The mapping \(A: X\rightarrow X^{*}\) is called hemicontinuous if for any \(x\in dom(A)\), \(x+t_{n}y\in dom(A),\) for \(y\in X \) and \(\lim _{n\rightarrow \infty }t_{n}= 0^{+}\) implies that \(A(x+t_{n}y)\) converges weakly to Ax.

Remark 3.4

Let \( A_{j} : X\rightarrow X^{*}\) be monotone mappings such that \(C= dom(A_{j})\)\((j= 1,2,\cdots )\). Assume that \(A_{j}\) is bounded on bounded subsets and hemicontinuous on C. Then \(g_{j} (x,y) := \langle y-x,A_{j}x\rangle \) satisfies conditions \((C1)-(C4)\) [18]. Thus if we take \( g_{j} (x,y) = \langle y-x,A_{j}x\rangle \) in Theorem 2.1, we get a strong convergence theorem for approximating a common solution of an infinite system of variational inequalities.
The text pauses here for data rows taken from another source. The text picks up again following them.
/-- Settles O34: each load is one register write after `advance`, read back where it was written. -/
theorem loadImmediateAndCopyRegister : Obligations.LoadImmediateAndCopyRegister := by
  intro x y nn s
  constructor
  · exact ⟨_, exec_ldImm x nn s, State.readV_writeV_same .., rfl, s.advance_writeV_unchangedExcept x _⟩
  · exact ⟨_, exec_ldReg x y s, State.readV_writeV_same .., rfl, s.advance_writeV_unchangedExcept x _⟩

/-- Settles O35: the byte written is a sum of bytes, and the frame of the one register write keeps `VF`. -/
theorem addImmediateWrapsWithoutFlag : Obligations.AddImmediateWrapsWithoutFlag := by
  intro x nn s
  refine ⟨_, exec_addImm x nn s, ?sum, rfl, s.advance_writeV_unchangedExcept x _⟩
  case sum => rw [State.readV_writeV_same, BitVec.toNat_add]

/-- Settles O36: each operation writes one register, and the bits of the byte written are the library's bits of `|||`,
`&&&` and `^^^`. -/
theorem bitwiseOperationsActBitByBit : Obligations.BitwiseOperationsActBitByBit := by
  intro x y s
  refine ⟨⟨_, exec_orReg x y s, fun k => ?or, rfl, s.advance_writeV_unchangedExcept x _⟩,
    ⟨_, exec_andReg x y s, fun k => ?and, rfl, s.advance_writeV_unchangedExcept x _⟩,
    ⟨_, exec_xorReg x y s, fun k => ?xor, rfl, s.advance_writeV_unchangedExcept x _⟩⟩
  case or => rw [State.readV_writeV_same, BitVec.getLsbD_or]
  case and => rw [State.readV_writeV_same, BitVec.getLsbD_and]
  case xor => rw [State.readV_writeV_same, BitVec.getLsbD_xor]

end Sys2Proof.Machine

namespace Sys2Proof.Machine

/-! ### Writing `I` after the fetch's `advance` (R95): its frame -/

theorem State.setI_unchangedExcept (s : State) (a : Addr) : UnchangedExcept (fun c => c = .i) s (s.setI a) := by
  intro c hc
  cases c with
  | i => exact absurd rfl hc
  | _ => rfl

theorem State.advance_setI_unchangedExcept (s : State) (a : Addr) :
    UnchangedExcept (fun c => c = .pc ∨ c = .i) s (s.advance.setI a) :=
  s.advance_unchangedExcept.trans (s.advance.setI_unchangedExcept a)

/-! ### ANNN (R160) -/

theorem exec_ldI (nnn : Addr12) (s : State) : exec (.ldI nnn) s = .next (s.advance.setI (addrOperand nnn)) := rfl

/-- Settles O41: the next state is one write of `I` after `advance`, whose value is the zero-extended operand. -/
theorem loadAddressRegister : Obligations.LoadAddressRegister := by
  intro nnn s
  exact ⟨_, exec_ldI nnn s, addrOperand_toNat nnn, rfl, s.advance_setI_unchangedExcept _⟩

end Sys2Proof.Machine

namespace Sys2Proof.Machine

/-! ### `reset` (R201) -/

theorem transact_reset (s : State) : transact .reset s = .next (s.resetMachine, .done) := rfl

/-- A reset overwrites the whole machine, so of an earlier reset nothing is left to see. -/
@[simp] theorem State.resetMachine_resetMachine (s : State) : s.resetMachine.resetMachine = s.resetMachine := rfl
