theorem encode_of_decode {w : Word} {i : Instr} (h : decode w = .instr i) : encode i = w.canonical := by
  have harm := decode_arm w
  generalize decode w = d at harm h
  cases harm with
  | plain j _ _ _ henc =>
    cases h
    exact henc
  | ra k _ _ _ henc =>
    obtain ⟨a, ha, rfl⟩ := withRa_instr w h
    exact henc a ha
  | rb k _ _ _ henc =>
    obtain ⟨b, hb, rfl⟩ := withRb_instr w h
    exact henc b hb
  | raRb k _ _ _ henc =>
    obtain ⟨a, b, ha, hb, rfl⟩ := withRaRb_instr w h
    exact henc a b ha hb
  | unrecognized => cases h

/-- The legal Words of R64: one of the 27 tags, and every used register field in 0..9. -/
def Word.Legal (w : Word) : Prop :=
  w.op.toNat ≤ 0x1A ∧ (usesRa w.op = true → 0 ≤ w.ra.toInt ∧ w.ra.toInt < 10) ∧
    (usesRb w.op = true → 0 ≤ w.rb.toInt ∧ w.rb.toInt < 10)

theorem exists_decode_iff_legal (w : Word) : (∃ i, decode w = .instr i) ↔ w.Legal := by
  have harm := decode_arm w
  generalize decode w = d at harm
  unfold Word.Legal
  cases harm with
  | plain i hra hrb htag _ => simp [hra, hrb, htag]
  | ra k hra hrb htag _ => simp [hra, hrb, htag, withRa_isInstr_iff]
  | rb k hra hrb htag _ => simp [hra, hrb, htag, withRb_isInstr_iff]
  | raRb k hra hrb htag _ => simp [hra, hrb, htag, withRaRb_isInstr_iff]
  | unrecognized htag => simp [Nat.not_le.mpr htag]

/-- Settles O3: every arm of the decoder checks exactly the register fields that its tag uses. -/
theorem decodeAcceptsExactlyLegalWords : Obligations.DecodeAcceptsExactlyLegalWords :=
  exists_decode_iff_legal

/-- Settles O2: the encoding of the decoded instruction is the Word with its unused fields overwritten. -/
theorem decodeKeepsTagAndUsedFields : Obligations.DecodeKeepsTagAndUsedFields := by
  unfold Obligations.DecodeKeepsTagAndUsedFields
  intro w i h
  rw [encode_of_decode h]
  exact ⟨rfl, fun hra => if_pos hra, fun hrb => if_pos hrb, fun hp => if_pos hp⟩

/-! ### Words that agree on what an instruction holds (R62) -/

section Agree

variable {w v : Word}

theorem canonical_congr (hop : v.op = w.op) (hra : usesRa w.op = true → v.ra = w.ra)
    (hrb : usesRb w.op = true → v.rb = w.rb) (hp : usesP w.op = true → v.p = w.p) : v.canonical = w.canonical := by
  unfold Word.canonical
  rw [hop]
  congr 1
  · exact ite_congr rfl hra fun _ => rfl
  · exact ite_congr rfl hrb fun _ => rfl
  · exact ite_congr rfl hp fun _ => rfl

theorem Word.Legal.congr (h : w.Legal) (hop : v.op = w.op) (hra : usesRa w.op = true → v.ra = w.ra)
    (hrb : usesRb w.op = true → v.rb = w.rb) : v.Legal := by
  obtain ⟨htag, hlegalRa, hlegalRb⟩ := h
  unfold Word.Legal
  rw [hop]
  exact ⟨htag, fun hu => hra hu ▸ hlegalRa hu, fun hu => hrb hu ▸ hlegalRb hu⟩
Zeros of maximal monotone operators: Let \(A:X\rightarrow 2^{X^*}\) be a maximal monotone mapping. The problem of finding an element \(x\in X\) such that \(0^{*}\in Ax\) is very important in optimization theory and related field. The resolvent of A, denoted by \(Res_{A}^{f}: X\rightarrow 2^{X^{*}},\) is defined as follows:

$$\begin{aligned} Res_{A}^{f}(x)=(\nabla f+ A)^{-1}\circ \nabla f(x). \end{aligned}$$

This resolvent is a single-valued BFNE operator [4]. In addition, if the Legendre function f is uniformly Fr\(\acute{e}\)chet differentiable and bounded on bounded subsets of X, then \(F(Res_{A}^{f})= {\widehat{F}}(Res_{A}^{f}) \) [34]. It is well known that the fixed point of \(Res_{A}^{f}\) is equal to the zeros of the operator A, that is, \(F(Res_{A}^{f})= A^{-1}(0^{*}). \) If we take \(T_{i}= Res_{A_{i}}^{f} \) in Theorem 2.1, then we get a strong convergence theorem for finding a common zero of an infinite family of maximal monotone operators.